* [PATCH] ranger: Optimise irange_union
@ 2021-12-05 21:55 Richard Sandiford
2021-12-06 7:34 ` Richard Biener
2021-12-06 13:41 ` Andrew MacLeod
0 siblings, 2 replies; 3+ messages in thread
From: Richard Sandiford @ 2021-12-05 21:55 UTC (permalink / raw)
To: gcc-patches
When compiling an optabs.ii at -O2 with a release-checking build,
the hottest function in the profile was irange_union. This patch
tries to optimise it a bit.
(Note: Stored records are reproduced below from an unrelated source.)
-- ==== Sys2Proof/Tests/Slice0.lean ====
section
/-!
SUPPORT. Tests of the model: ill-formed words that the decoder refuses, worked encodings, single steps whose result the
spec gives, and for every statement a state and operands that meet its hypotheses.
-/

namespace Sys2Proof.Tests

open Machine Claim

set_option maxRecDepth 20000
set_option Elab.async false

/-! ### Small states -/

/-- A group issuing: group 3 of team 2 on core 0, one lane, at a NOP. -/
def st : State := State.reset.withFetchWord 64 0x0001FFFFFFE00000

/-- Its group changed. -/
def stG (u : Group → Group) : State := { st with groups := [(3, u (st.group 3))] }

/-- A pass issuing on quartet 0. -/
def stB : State := { wordPass st 0 with issue := some ⟨.beam 0, []⟩ }

/-- A state with nothing issuing. -/
def idle (s : State) : State := { s with issue := none }

theorem issuing_st : Issuing st 3 15 := ⟨⟨_, rfl⟩, by decide +kernel⟩

theorem issuing_group (u : Group → Group) : Issuing (stG u) 3 15 := ⟨⟨_, rfl⟩, rfl⟩

theorem beam_stB : ∃ r, BeamIssuing stB 0 r := ⟨_, ⟨_, rfl⟩, rfl⟩

/-- The group's control registers changed. -/
def stC (u : Csrs → Csrs) : State := stG fun g => { g with csr := u g.csr }

/-- Core 0 changed. -/
def atCore (u : Core → Core) (s : State) : State := s.setCore 0 (u (s.core 0))

/-- The pass of `stB`. -/
def run0 : Run :=
  { pass := { gid := 3, tid := 2, entry := 0, prog := 0, args := [], tview := 0, aview := 0, post := 0, gate := none, seq := 0, ident := wordIdent }
    pc := 1024, start := 0 }

/-- `stB` with its pass changed. -/
def stR (u : Run → Run) : State := stB.setRun 0 (u run0)

theorem beam_run (u : Run → Run) : BeamIssuing (stR u) 0 (u run0) :=
  ⟨⟨_, rfl⟩, by simp only [stR, State.setRun, State.engine, State.setEngine, Tbl.get_put_same]⟩

/-- Team 2's scratchpad holding numbers at addresses. -/
def stSp (cs : List (Nat × Nat × Nat)) (s : State) : State :=
  withSp s 2 (cs.foldl (fun (m : Mem) c => m.putNum c.1 c.2.1 c.2.2) [])

/-- A store of group 3 that is not over until tick 50. -/
def openStore : Access :=
  { gid := 3, tid := 2, seq := 0, kind := .store, dest := .none, tag := .raw, pol := 0, core := 0, elems := [], tw := 50 }

/-- A floating word v2 := v1 op s3. -/
def fAB : Fields := { plainWord with fmt := .f32, a := .v 1, b := .s 3, d := .v 2 }
/-- A scalar word s2 := s1 op s3. -/
def fU : Fields := { plainWord with fmt := .i32, a := .s 1, b := .s 3, d := .s 2, uni := true }

theorem ok_of {α : Type} {x : Except Stop (State × α)} (h : x.isOk = true) : ∃ s es, x = .ok (s, es) := by
  cases x with
  | error e => cases h
  | ok b => exact ⟨b.1, b.2, rfl⟩

theorem ok_eq {ε α : Type} {x : Except ε α} {a : α} (h : x.toOption = some a) : x = .ok a := by
  cases x with
  | error e => cases h
  | ok b => exact congrArg _ (Option.some.inj h)

/-- The page of `st`, as its translation puts it into the TLB, and the state with it. -/
def entTlb : TlbE := ⟨0, 0, 0x2000000, 0, 0, false, true, true, true, true, false, 0⟩
def stTlb : State := { st with tlb := [entTlb] }

theorem issuing_of (s : State) (h : s.issue = st.issue) (k : (Tbl.look s.groups 3).isSome = true) : Issuing s 3 15 :=
  ⟨⟨[], h⟩, k⟩

theorem one_piece {va n : Nat} (hn : va % 65536 + n ≤ 65536) (h0 : 0 < n) : pagePieces va n = [(va, n)] := by
  have h1 : ceilDiv (va + n - (va - va % 65536)) 65536 = 1 := by unfold ceilDiv; omega
  have h2 : max va (va - va % 65536 + 65536 * 0) = va := by omega
  have h3 : min (va + n) (va - va % 65536 + 65536 * (0 + 1)) - va = n := by omega
  simp only [pagePieces, h1, List.range_one, List.map_cons, List.map_nil, h2, h3]

theorem one_line {a n : Nat} (hn : a % 128 + n ≤ 128) (h0 : 0 < n) : linePieces a n = [(a, n)] := by
  have h1 : (a + n + 127) / 128 - a / 128 = 1 := by omega
  have h2 : max a (lineOf a + 128 * 0) = a := by unfold lineOf; omega
  have h3 : min (a + n) (lineOf a + 128 * (0 + 1)) - a = n := by unfold lineOf; omega
  simp only [linePieces, h1, List.range_one, List.map_cons, List.map_nil, h2, h3]

/-- A read inside one page whose entry the TLB holds leaves the state as it stands. -/
theorem read_page {s : State} {part va n : Nat} {e : TlbE} {bs : List Byte}
    (hf : (s.tlb.find? fun e => e.part == part && decide (e.va ≤ va) && decide (va < e.va + e.size)) = some e)
    (hn : va % 65536 + n ≤ 65536) (h0 : 0 < n) (hr : e.remote = false) (hb : s.mem.bytes (e.final + (va - e.va)) n = bs)
    (hl : s.badLines = []) : readVirt s part va n = .ok (s, bs) := by
  simp only [readVirt, one_piece hn h0, List.foldl_cons, List.foldl_nil, Except.bind]
  simp [Machine.translate, tlbEntry, hf, hr, TlbE.place, hb, badAt, hl, pure, Except.pure]

/-- A block that a group reads inside one line under no lease leaves the state as it stands too, when no core holds copies. -/
theorem group_page {s : State} {g : Group} {pol : W32} {va n : Nat} {e : TlbE} {bs : List Byte}
    (hf : (s.tlb.find? fun e => e.part == g.ident.part && decide (e.va ≤ va) && decide (va < e.va + e.size)) = some e)
    (hn : va % 65536 + n ≤ 65536) (h0 : 0 < n) (hr : e.remote = false) (hb : s.mem.bytes (e.final + (va - e.va)) n = bs)
    (hl : s.badLines = []) (hc : s.copies1 = []) (hp : polLease pol = 0) (hw : (e.final + (va - e.va)) % 128 + n ≤ 128) :
    groupRead s g pol va n = .ok (s, bs) := by
  have hs : ({ s with copies1 := [], badLines := [] } : State) = s := by rw [← hc, ← hl]
  simp only [groupRead, one_piece hn h0, List.foldl_cons, List.foldl_nil, Except.bind]
  simp [Machine.translate, tlbEntry, hf, hr, TlbE.place, missAt, badAt, hl, one_line hw h0, loadAt, hp, hc, hs, hb, pure, Except.pure]

/-- The management core's read of private memory, where a plain read succeeds on a local page. -/
theorem private_page {s : State} {part va n : Nat} {e : TlbE} {bs : List Byte} (hr : readVirt s part va n = .ok (s, bs))
    (ht : translate s part va false false = .ok (s, e)) (hn : va % 65536 + n ≤ 65536) (h0 : 0 < n) (he : e.remote = false) :
    readPrivate s part va n = .ok (s, bs) := by
  simp only [readPrivate, hr, one_piece hn h0, List.any_cons, List.any_nil, ht, he, Bool.or_self, Bool.false_eq_true, if_false]

/-! ### Hypotheses of the statements: lanes, scalars and beam cores -/

theorem refs_lane : RefsOk (st.group 3) (usesABC fAB) [(fAB.d, 1)] := by unfold RefsOk; decide +kernel
theorem active_lane : (st.group 3).activeReal 15 fAB ≠ 0 := by decide +kernel
theorem plain_lane : Plain (st.group 3) (usesABC fAB) := by unfold Plain Delivered; decide +kernel

/-- Hypotheses of every statement about a word in lanes (`LaneWordIf`, `PredWord`), with an active lane. -/
theorem witness_LaneWord (i : Instr) : Issuing st 3 15 ∧ RefsOk (st.group 3) (usesABC fAB) [(fAB.d, 1)]
    ∧ (st.group 3).activeReal 15 fAB ≠ 0 ∧ ∃ s1, Readable (ctx i fAB st 3 15) (usesABC fAB) st s1 :=
  ⟨issuing_st, refs_lane, active_lane, _, readable_plain plain_lane⟩

/-- The same without an active lane: the predicate is p0, negated. -/
theorem witness_LaneWord_idle : Issuing st 3 15 ∧ RefsOk (st.group 3) (usesABC { fAB with pn := true }) [(fAB.d, 1)]
    ∧ (st.group 3).activeReal 15 { fAB with pn := true } = 0 ∧ Plain (st.group 3) (usesABC { fAB with pn := true }) :=
  ⟨issuing_st, refs_lane, by decide +kernel, plain_lane⟩

/-- A group whose v1 is E and whose s1 has not been delivered: its words with nothing active (`IdleWords`). -/
def stWait : State := stG fun g => { g with vst := [(1, .empty)], sbusy := [(1, 9)] }

theorem witness_IdleWords : Issuing stWait 3 15 ∧ RefsOk (stWait.group 3) (usesABC { fAB with pn := true }) [(fAB.d, 1)]
    ∧ (stWait.group 3).activeReal 15 { fAB with pn := true } = 0 ∧ (stWait.group 3).uniOn 15 { fU with pn := true } = false
    ∧ (available (stWait.group 3) (usesABC fAB)).isOk = false ∧ (scalReady (stWait.group 3) [fU.a]).isOk = false
    ∧ RefsOk (stWait.group 3) (memUses fAB ++ [{ o := fAB.b }]) [(fAB.d, 2)] :=
  ⟨issuing_group _, by unfold RefsOk; decide +kernel, by decide +kernel, by decide +kernel, by decide +kernel, by decide +kernel,
    by unfold RefsOk; decide +kernel⟩

/-- Hypotheses of every statement about a word under UNI (`UniWord`, `PredUniWord`), with its predicate true and false. -/
theorem witness_UniWord : Issuing st 3 15 ∧ (st.group 3).uniOn 15 fU = true ∧ Delivered (st.group 3) [fU.a, fU.b, fU.c]
    ∧ (st.group 3).uniOn 15 { fU with pn := true } = false :=
  ⟨issuing_st, by decide +kernel, by unfold Delivered; decide +kernel, by decide +kernel⟩

/-- Hypotheses of every statement about a beam core's word (`BeamWord`, `PredBeamWord`), its predicate true and false. -/
theorem witness_BeamWord : ∃ r, BeamIssuing stB 0 r ∧ r.predOn fU = true ∧ r.predOn { fU with pn := true } = false :=
  ⟨_, ⟨⟨_, rfl⟩, rfl⟩, by decide +kernel, by decide +kernel⟩

theorem witness_IntegerWords : Tag.n8 ∈ [Tag.i32, .n32, .i8, .n8] ∧ (3 : Nat) < Tag.n8.elems
    ∧ (Instr.imin { fAB with fmt := .n32 }).wf = true ∧ (encodeWord (.imin { fAB with fmt := .n32 })).isSome = true
    ∧ (Instr.iadd fU).wf = true := by decide +kernel

theorem witness_BitOperations : (Instr.popc { fAB with fmt := .n32, b := .zero }).wf = true := by decide +kernel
The specific changes are:
- Use quick_push rather than safe_push, since the final number
of entries is known in advance.
- Avoid assigning wi::to_wide & co. to a temporary wide_int,
such as in:
wide_int val_j = wi::to_wide (res[j]);
wi::to_wide returns a wide_int "view" of the in-place INTEGER_CST
storage. Assigning the result to wide_int forces an unnecessary
copy to temporary storage.
This is one area where "auto" helps a lot. In the end though,
it seemed more readable to inline the wi::to_*s rather than
use auto.
- Use to_widest_int rather than to_wide_int. Both are functionally
correct, but to_widest_int is more efficient, for three reasons:
- to_wide returns a wide-int representation in which the most
significant element might not be canonically sign-extended.
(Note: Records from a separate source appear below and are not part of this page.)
-- ==== Sys2Proof/Machine/Fabric.lean ====
section
/-!
DEFINITION. The memory-semantic fabric at its source and its target: origination, held and flagged operations, messages, the target ingress queue
and the end of an originated operation (05 R168, R172 to R187; 08 R261; 10 R318, R319).
-/
namespace Sys2Proof.Machine

/-! ### Shaping of a VC (05 R189, R190; 15 Table 15-9) -/

/-- The shaping registers a port's VCs use: as committed, else their reset value under SHAPING_DEFAULT. -/
def shapeOf (s : State) (e : Nat) : ShapeRegs :=
  ((lportAt s e).shape).getD
    { mode := BitVec.ofNat 64 (0xB6DB6D0000 + 0x5555 * bits (globCtl s) 8 2), cad := 0#64 }

/-- The mode of a VC of a port: 0 OPEN, 1 BUCKETED, 2 CONSTANT. -/
def vcMode (s : State) (e vc : Nat) : Nat := bits (shapeOf s e).mode.toNat (2 * vc) 2

/-- MSG_MAX of a VC of a port. -/
def vcMsgMax (s : State) (e vc : Nat) : Nat := 2 ^ (11 + bits (shapeOf s e).mode.toNat (16 + 3 * vc) 3)

/-- CADENCE of a VC of a port. -/
def vcCadence (s : State) (e vc : Nat) : Nat := bits (shapeOf s e).cad.toNat (8 * vc) 8

/-- The mode of a message: its SHAPE where that is nonzero, else the mode of VC1 (05 R189). -/
def msgMode (s : State) (e shape : Nat) : Nat := if shape = 0 then vcMode s e 1 else shape - 1

/-- The length a message is sent with (05 Table 5-14). -/
def msgLength (s : State) (e shape n : Nat) : Nat :=
  let mx := vcMsgMax s e 1
  let m := msgMode s e shape
  if m = 2 then mx
  else if m = 1 then (if n ≤ mx / 8 then mx / 8 else if n ≤ mx / 4 then mx / 4 else if n ≤ mx / 2 then mx / 2 else mx)
  else n

/-- The longest segment: 448 bytes, or 208 under forerunner limits (05 Table 5-10). -/
def segMax (s : State) : Nat := if forerunner s then 208 else 448

/-! ### Origination (05 R175, R176, R185) -/

/-- An operation of this instance, before its TAG and EPOCH are set: TTL 7, SRC the own member index. -/
def mkOp (s : State) (op : Nat) (flagged fetch last : Bool) (shape address shelf cls world dest : Nat) (data : List Byte) : FabOp :=
  { op := op, flagged := flagged, fetch := fetch, last := last, shape := shape, ttl := 7, tag := 0, address := address,
    shelf := shelf, cls := cls, world := world, deadline := 0xFFFFFFFF#32, epoch := 0#32, dest := dest,
    src := (ownMember s).getD 0, data := data }

/-- The switch stages to a member: what its route entry says, and always 0 by a D2D port (05 Tables 5-8, 5-11). -/
def stageTo (w : Word) : Nat := if 16 ≤ routeEgress w then 0 else routeStage w

/-- Why an operation cannot be sent to a member: NO_ROUTE for the own index or an invalid entry, FAR_TARGET beyond one stage. -/
def routeCode (s : State) (dest : Nat) (far : Bool) : Code :=
  let w := routeOf s dest
  if some dest = ownMember s ∨ !routeValid w ∨ 20 ≤ routeEgress w then Rsn.noRoute
  else if far ∧ stageTo w = 2 then Rsn.farTarget
  else 0#8

/-- Whether the table has room for `n` more entries of a class (10 R318; classes count the entries they hold). -/
def origRoom (s : State) (cls n : Nat) : Bool :=
  decide (s.ile.orig.length + n ≤ 4096)
    && decide ((s.ile.orig.filter fun o => o.2.op.cls == cls).length + n ≤ classShare s 4096)

/-- FAB_ROOM_ORG: whether a class may take 64 more origination entries (10 R320; 14 R429). -/
def fabRoomOrg (s : State) : BitVec 16 :=
  BitVec.ofNat 16 ((List.range 16).foldl (fun a k => a + b2n (origRoom s k 64) * 2 ^ k) 0)

/-- STORE, STORE_PARTIAL and ATOMIC. -/
def isStoreOp (op : Nat) : Bool := op == 2 || op == 3 || op == 4

/-- The master ID and DEST of an operation from FABPORT. -/
def fabKey (src : OrigSrc) (dest : Nat) : Option (Word × Nat) :=
  match src with
  | .fab _ _ _ mid => some (mid, dest)
  | _ => none

/-- A flagged store is held while an earlier store of its master to its DEST on another VC is unacknowledged (05 R176). -/
def flagHeld (s : State) (src : OrigSrc) (op : FabOp) (vc seq : Nat) : Bool :=
  op.flagged && s.ile.orig.any fun o =>
    isStoreOp o.2.op.op && decide (o.2.vc ≠ vc) && (fabKey o.2.src o.2.op.dest == fabKey src op.dest)
      && (fabKey src op.dest).isSome && decide (o.2.seq < seq)

/-- Take a table entry and, unless it is held, give the operation to its VC (05 R169, R185). -/
def originate (s : State) (src : OrigSrc) (op : FabOp) (vc : Nat) (who : Who) (deadline : Option Nat) (posted : Bool)
    (msg : Option Nat) (pad : Nat) : State :=
  match freeIndex s.ile.orig 0 4096 with
  | none => s
  | some ix =>
    let e := routeEgress (routeOf s op.dest)
    let op := { op with tag := ix + 4096 * (dget 0 s.ile.issue ix % 2 ^ 20), epoch := epochOf s (domLnk e) }
    let seq := s.ile.nextMsg
    let held := flagHeld s src op vc seq
    let o : Orig := { src := src, op := op, vc := vc, egress := e, who := who, deadline := deadline, accepted := s.tm.ns,
                      posted := posted, held := held, nacks := 0, resend := false, msg := msg, seq := seq, pad := pad }
    let s := { s with ile := { s.ile with orig := tput s.ile.orig ix o, nextMsg := seq + 1 } }
    if held then s else txPut s e vc op deadline (some ix) pad

/-- Table entries in their order of issue. -/
def byIssue (l : Tbl Orig) : Tbl Orig := l.mergeSort fun a b => decide (a.2.seq ≤ b.2.seq)

/-- Held flagged stores go on, in their order of issue, once nothing ahead of them is unacknowledged (05 R176). -/
def releaseFlagged (s : State) : State :=
  (byIssue s.ile.orig).foldl (fun s x =>
    match tget s.ile.orig x.1 with
    | some o =>
      if o.held && !flagHeld { s with ile := { s.ile with orig := tdel s.ile.orig x.1 } } o.src o.op o.vc o.seq then
        txPut { s with ile := { s.ile with orig := tput s.ile.orig x.1 { o with held := false } } } o.egress o.vc o.op
          o.deadline (some x.1) o.pad
      else s
    | none => s) s

/-- Whether a cut holds outgoing writes now: until GO, and under STOP until DONE (08 R261, Table 8-8 C8, C11). -/
def holdsOutgoing (s : State) : Bool :=
  s.bce.cuts.any fun c => !c.2.restore && (c.2.step == .flush || c.2.step == .waitGo || fld c.2.desc 2 1 == 1)

/-- Originate a FABPORT operation; a posted one completes now (05 R177). -/
def originateFab (s : State) (h : HeldOut) : State :=
  let vc := vcOfClass s h.op.cls
  let e := routeEgress (routeOf s h.op.dest)
  let s := originate s h.src h.op vc h.who h.deadline h.posted none h.op.data.length
  if h.posted then
    match h.src with
    | .fab ch tag ep _ =>
      emits (countOutcome s (qpOfLnk e) h.op.cls false h.deadline) (fabBeats s ch tag ep 0 0#8 h.deadline [(0#576, false)])
    | _ => s
  else s

/-- Outgoing writes that a cut held go on in arrival order, as the table has room (08 R261, R265). -/
def releaseOutgoing (s : State) : State :=
  if holdsOutgoing s then s
  else s.ile.heldOut.foldl (fun s h =>
    if s.ile.heldOut.head? = some h ∧ origRoom s h.op.cls 1 then
      originateFab { s with ile := { s.ile with heldOut := s.ile.heldOut.drop 1 } } h
    else s) s

/-- Whether an operation needs FADD32, which FABRIC 1 does not have (05 R158). -/
def needsFadd (op : Nat) (data : List Byte) : Bool := op == 4 && fld data 0 1 == 11

/-- A fabric opcode at FABPORT (14 R424 to R427; 05 R175 to R178; 08 R261). -/
def fabOut (s : State) (q : FabReq) (op : Nat) (flagged fetch : Bool) (data : List Byte) : State :=
  let w := whoOf s q
  let dest := q.dest.toNat
  let cls := q.cls.toNat
  let e := routeEgress (routeOf s dest)
  if fabClosed s then s
  else match fabGate s q w (decide (w.addr % 64 = 0)) with
  | some c => fabRefuse s q none c 1
  | none =>
    let rc := routeCode s dest true
    if rc ≠ 0#8 then fabRefuse { s with ile := { s.ile with lastReason := rc } } q none rc 1
    else if portStopped s (qpOfLnk e) then fabRefuse s q (some (qpOfLnk e)) Rsn.portStopped 1
    else if noLanes s (qpOfLnk e) then fabRefuse s q (some (qpOfLnk e)) Rsn.noLanes 1
    else if needsFadd op data ∧ (lportAt s e).fabVer = 1 then
      fabRefuse { s with ile := { s.ile with lastReason := Rsn.opUnsupported } } q (some (qpOfLnk e)) Rsn.opUnsupported 1
    else
      let posted := isStoreOp op && !flagged && !fetch
      let h : HeldOut := { src := .fab q.ch q.tag q.epoch q.mid, who := w, deadline := deadlineOf s q.budget, posted := posted,
                           op := mkOp s op flagged fetch false 0 w.addr w.shelf cls w.world dest data }
      if isStoreOp op && (holdsOutgoing s || !s.ile.heldOut.isEmpty) then
        (if 256 ≤ s.ile.heldOut.length then s else { s with ile := { s.ile with heldOut := s.ile.heldOut ++ [h] } })
      else if !origRoom s cls 1 then fabRefuse s q (some 24) Rsn.queueFull 1
      else originateFab s h

/-! ### Messages (05 R184) -/

/-- Why a message cannot be sent: its route, its shape or its length (05 R175, R184, R189, R190). -/
def sendCode (s : State) (dest shape len : Nat) : Code :=
  let rc := routeCode s dest false
  let e := routeEgress (routeOf s dest)
  if rc ≠ 0#8 then rc
  else if forerunner s ∧ shape = 2 then Rsn.shapeDenied
  else if 65536 < len ∨ (0 < msgMode s e shape ∧ vcMsgMax s e 1 < len) then Rsn.msgTooLong
  else 0#8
This is because we want to allow the storage of an INTEGER_CST
like 0x1U << 31 to be accessed directly with both a wide_int view
(where only 32 bits matter) and a widest_int view (where many more
bits matter, and where the 32 bits are zero-extended to match the
unsigned type). However, operating on uncanonicalised wide_int
forms is less efficient than operating on canonicalised forms.
- to_widest_int has a constant rather than variable precision and
there are never any redundant upper bits to worry about.
- Using widest_int avoids the need for an overflow check, since
there is enough precision to add 1 to any IL constant without
wrap-around.
This gives a ~2% compile-time speed up with the test above.
I also tried adding a path for two single-pair ranges, but it
wasn't a win.
Tested on aarch64-linux-gnu and x86_64-linux-gnu. OK to install?
Richard
gcc/
* value-range.cc (irange::irange_union): Use quick_push rather
than safe_push. Use widest_int rather than wide_int. Avoid
assigning wi::to_* results to wide*_int temporaries.
---
gcc/value-range.cc | 46 +++++++++++++---------------------------------
1 file changed, 13 insertions(+), 33 deletions(-)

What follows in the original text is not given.